WHAT IS REQUIRED>
From the listing below, reproduce word for word the part that opens with the line containing "freed (R84). -/" and closes with the line containing "def Dev.markedOpen (d"; reproduce nothing else.

EXERCISE MATERIALS>

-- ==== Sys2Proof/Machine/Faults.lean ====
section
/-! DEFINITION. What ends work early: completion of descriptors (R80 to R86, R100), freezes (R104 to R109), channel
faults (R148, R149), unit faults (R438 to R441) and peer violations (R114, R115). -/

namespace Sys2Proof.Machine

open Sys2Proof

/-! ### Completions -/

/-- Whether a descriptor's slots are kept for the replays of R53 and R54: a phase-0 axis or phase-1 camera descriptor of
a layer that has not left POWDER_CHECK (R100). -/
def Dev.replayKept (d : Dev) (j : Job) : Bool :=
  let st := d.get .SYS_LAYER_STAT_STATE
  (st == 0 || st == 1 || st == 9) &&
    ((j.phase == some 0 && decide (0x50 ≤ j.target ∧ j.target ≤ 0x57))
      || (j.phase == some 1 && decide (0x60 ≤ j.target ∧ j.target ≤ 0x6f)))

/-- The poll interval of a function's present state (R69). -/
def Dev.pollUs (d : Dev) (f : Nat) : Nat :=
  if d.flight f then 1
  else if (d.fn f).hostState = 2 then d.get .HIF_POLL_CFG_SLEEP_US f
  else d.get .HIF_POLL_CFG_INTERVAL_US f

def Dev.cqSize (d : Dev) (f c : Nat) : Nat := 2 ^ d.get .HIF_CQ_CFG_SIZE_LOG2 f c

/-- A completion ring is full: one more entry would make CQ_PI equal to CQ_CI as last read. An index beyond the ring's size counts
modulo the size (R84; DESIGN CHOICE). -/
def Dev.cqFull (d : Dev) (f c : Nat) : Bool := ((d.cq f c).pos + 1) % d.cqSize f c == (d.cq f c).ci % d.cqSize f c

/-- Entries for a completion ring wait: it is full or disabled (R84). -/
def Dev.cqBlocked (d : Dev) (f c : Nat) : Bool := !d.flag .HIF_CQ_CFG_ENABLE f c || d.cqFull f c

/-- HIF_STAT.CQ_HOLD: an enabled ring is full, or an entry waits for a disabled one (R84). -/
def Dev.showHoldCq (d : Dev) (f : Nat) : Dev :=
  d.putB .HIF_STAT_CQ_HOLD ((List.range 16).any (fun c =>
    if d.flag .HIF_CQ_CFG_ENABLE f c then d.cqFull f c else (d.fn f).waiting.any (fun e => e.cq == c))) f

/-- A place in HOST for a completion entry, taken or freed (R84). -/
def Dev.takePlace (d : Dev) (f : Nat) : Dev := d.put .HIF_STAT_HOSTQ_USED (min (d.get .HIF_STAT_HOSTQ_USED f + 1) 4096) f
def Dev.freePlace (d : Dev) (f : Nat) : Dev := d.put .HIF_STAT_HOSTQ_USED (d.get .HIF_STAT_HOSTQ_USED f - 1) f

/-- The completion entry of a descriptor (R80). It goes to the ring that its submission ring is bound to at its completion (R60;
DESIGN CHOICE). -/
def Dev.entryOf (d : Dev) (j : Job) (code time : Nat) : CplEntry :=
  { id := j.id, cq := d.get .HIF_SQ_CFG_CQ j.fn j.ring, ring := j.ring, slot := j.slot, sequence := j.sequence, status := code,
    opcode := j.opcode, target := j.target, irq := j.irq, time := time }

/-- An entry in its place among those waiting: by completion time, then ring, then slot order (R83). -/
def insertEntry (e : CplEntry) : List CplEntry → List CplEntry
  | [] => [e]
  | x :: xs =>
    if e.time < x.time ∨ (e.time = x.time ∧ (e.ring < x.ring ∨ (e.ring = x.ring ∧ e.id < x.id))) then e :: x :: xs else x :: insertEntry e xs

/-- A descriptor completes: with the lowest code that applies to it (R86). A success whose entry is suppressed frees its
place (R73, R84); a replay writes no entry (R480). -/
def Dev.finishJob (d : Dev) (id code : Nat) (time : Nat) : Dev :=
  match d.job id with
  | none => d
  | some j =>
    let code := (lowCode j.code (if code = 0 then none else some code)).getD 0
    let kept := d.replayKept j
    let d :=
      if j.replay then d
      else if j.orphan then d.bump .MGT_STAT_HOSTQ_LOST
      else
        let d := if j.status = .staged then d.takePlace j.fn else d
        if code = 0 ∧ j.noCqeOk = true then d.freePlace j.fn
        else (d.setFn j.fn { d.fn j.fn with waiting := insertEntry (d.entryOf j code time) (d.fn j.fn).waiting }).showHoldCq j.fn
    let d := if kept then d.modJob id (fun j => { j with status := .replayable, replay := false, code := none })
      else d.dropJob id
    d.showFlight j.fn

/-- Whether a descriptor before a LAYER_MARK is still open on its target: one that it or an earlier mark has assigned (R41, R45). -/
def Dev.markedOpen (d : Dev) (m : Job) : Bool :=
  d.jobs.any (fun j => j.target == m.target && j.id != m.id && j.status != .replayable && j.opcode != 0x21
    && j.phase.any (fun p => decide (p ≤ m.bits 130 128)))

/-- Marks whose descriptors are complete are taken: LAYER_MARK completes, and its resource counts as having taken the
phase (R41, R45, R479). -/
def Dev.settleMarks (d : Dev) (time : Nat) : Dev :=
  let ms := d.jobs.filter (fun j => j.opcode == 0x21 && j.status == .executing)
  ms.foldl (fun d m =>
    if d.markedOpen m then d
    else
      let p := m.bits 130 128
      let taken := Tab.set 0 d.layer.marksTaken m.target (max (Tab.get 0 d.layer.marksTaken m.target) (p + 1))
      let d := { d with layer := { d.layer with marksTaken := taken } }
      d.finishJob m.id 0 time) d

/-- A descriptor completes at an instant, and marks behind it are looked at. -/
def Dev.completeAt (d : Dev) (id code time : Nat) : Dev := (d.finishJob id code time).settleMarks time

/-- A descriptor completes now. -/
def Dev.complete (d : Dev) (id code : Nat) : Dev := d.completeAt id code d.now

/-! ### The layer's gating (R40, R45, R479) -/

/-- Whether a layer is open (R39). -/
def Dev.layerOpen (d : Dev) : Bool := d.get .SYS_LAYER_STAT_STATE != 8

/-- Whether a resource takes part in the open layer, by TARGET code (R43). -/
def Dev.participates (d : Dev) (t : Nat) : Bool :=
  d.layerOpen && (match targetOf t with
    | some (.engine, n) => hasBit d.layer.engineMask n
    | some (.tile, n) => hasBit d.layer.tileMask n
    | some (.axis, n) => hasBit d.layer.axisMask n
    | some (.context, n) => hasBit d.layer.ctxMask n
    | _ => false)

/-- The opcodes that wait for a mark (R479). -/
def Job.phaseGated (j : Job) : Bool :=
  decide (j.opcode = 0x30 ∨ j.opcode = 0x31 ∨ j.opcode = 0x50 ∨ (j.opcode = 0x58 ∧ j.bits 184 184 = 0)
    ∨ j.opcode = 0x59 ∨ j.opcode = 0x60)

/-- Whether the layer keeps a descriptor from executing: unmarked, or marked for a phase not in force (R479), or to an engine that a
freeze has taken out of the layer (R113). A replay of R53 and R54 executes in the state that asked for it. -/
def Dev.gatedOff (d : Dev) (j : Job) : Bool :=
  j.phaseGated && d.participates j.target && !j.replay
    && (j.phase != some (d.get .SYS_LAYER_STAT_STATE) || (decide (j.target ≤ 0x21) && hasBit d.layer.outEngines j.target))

WRITTEN RESPONSE>
/-- A place in HOST for a completion entry, taken or freed (R84). -/
def Dev.takePlace (d : Dev) (f : Nat) : Dev := d.put .HIF_STAT_HOSTQ_USED (min (d.get .HIF_STAT_HOSTQ_USED f + 1) 4096) f
def Dev.freePlace (d : Dev) (f : Nat) : Dev := d.put .HIF_STAT_HOSTQ_USED (d.get .HIF_STAT_HOSTQ_USED f - 1) f

/-- The completion entry of a descriptor (R80). It goes to the ring that its submission ring is bound to at its completion (R60;
DESIGN CHOICE). -/
def Dev.entryOf (d : Dev) (j : Job) (code time : Nat) : CplEntry :=
  { id := j.id, cq := d.get .HIF_SQ_CFG_CQ j.fn j.ring, ring := j.ring, slot := j.slot, sequence := j.sequence, status := code,
    opcode := j.opcode, target := j.target, irq := j.irq, time := time }

/-- An entry in its place among those waiting: by completion time, then ring, then slot order (R83). -/
def insertEntry (e : CplEntry) : List CplEntry → List CplEntry
  | [] => [e]
  | x :: xs =>
    if e.time < x.time ∨ (e.time = x.time ∧ (e.ring < x.ring ∨ (e.ring = x.ring ∧ e.id < x.id))) then e :: x :: xs else x :: insertEntry e xs

/-- A descriptor completes: with the lowest code that applies to it (R86). A success whose entry is suppressed frees its
place (R73, R84); a replay writes no entry (R480). -/
def Dev.finishJob (d : Dev) (id code : Nat) (time : Nat) : Dev :=
  match d.job id with
  | none => d
  | some j =>
    let code := (lowCode j.code (if code = 0 then none else some code)).getD 0
    let kept := d.replayKept j
    let d :=
      if j.replay then d
      else if j.orphan then d.bump .MGT_STAT_HOSTQ_LOST
      else
        let d := if j.status = .staged then d.takePlace j.fn else d
        if code = 0 ∧ j.noCqeOk = true then d.freePlace j.fn
        else (d.setFn j.fn { d.fn j.fn with waiting := insertEntry (d.entryOf j code time) (d.fn j.fn).waiting }).showHoldCq j.fn
    let d := if kept then d.modJob id (fun j => { j with status := .replayable, replay := false, code := none })
      else d.dropJob id
    d.showFlight j.fn

/-- Whether a descriptor before a LAYER_MARK is still open on its target: one that it or an earlier mark has assigned (R41, R45). -/
def Dev.markedOpen (d : Dev) (m : Job) : Bool :=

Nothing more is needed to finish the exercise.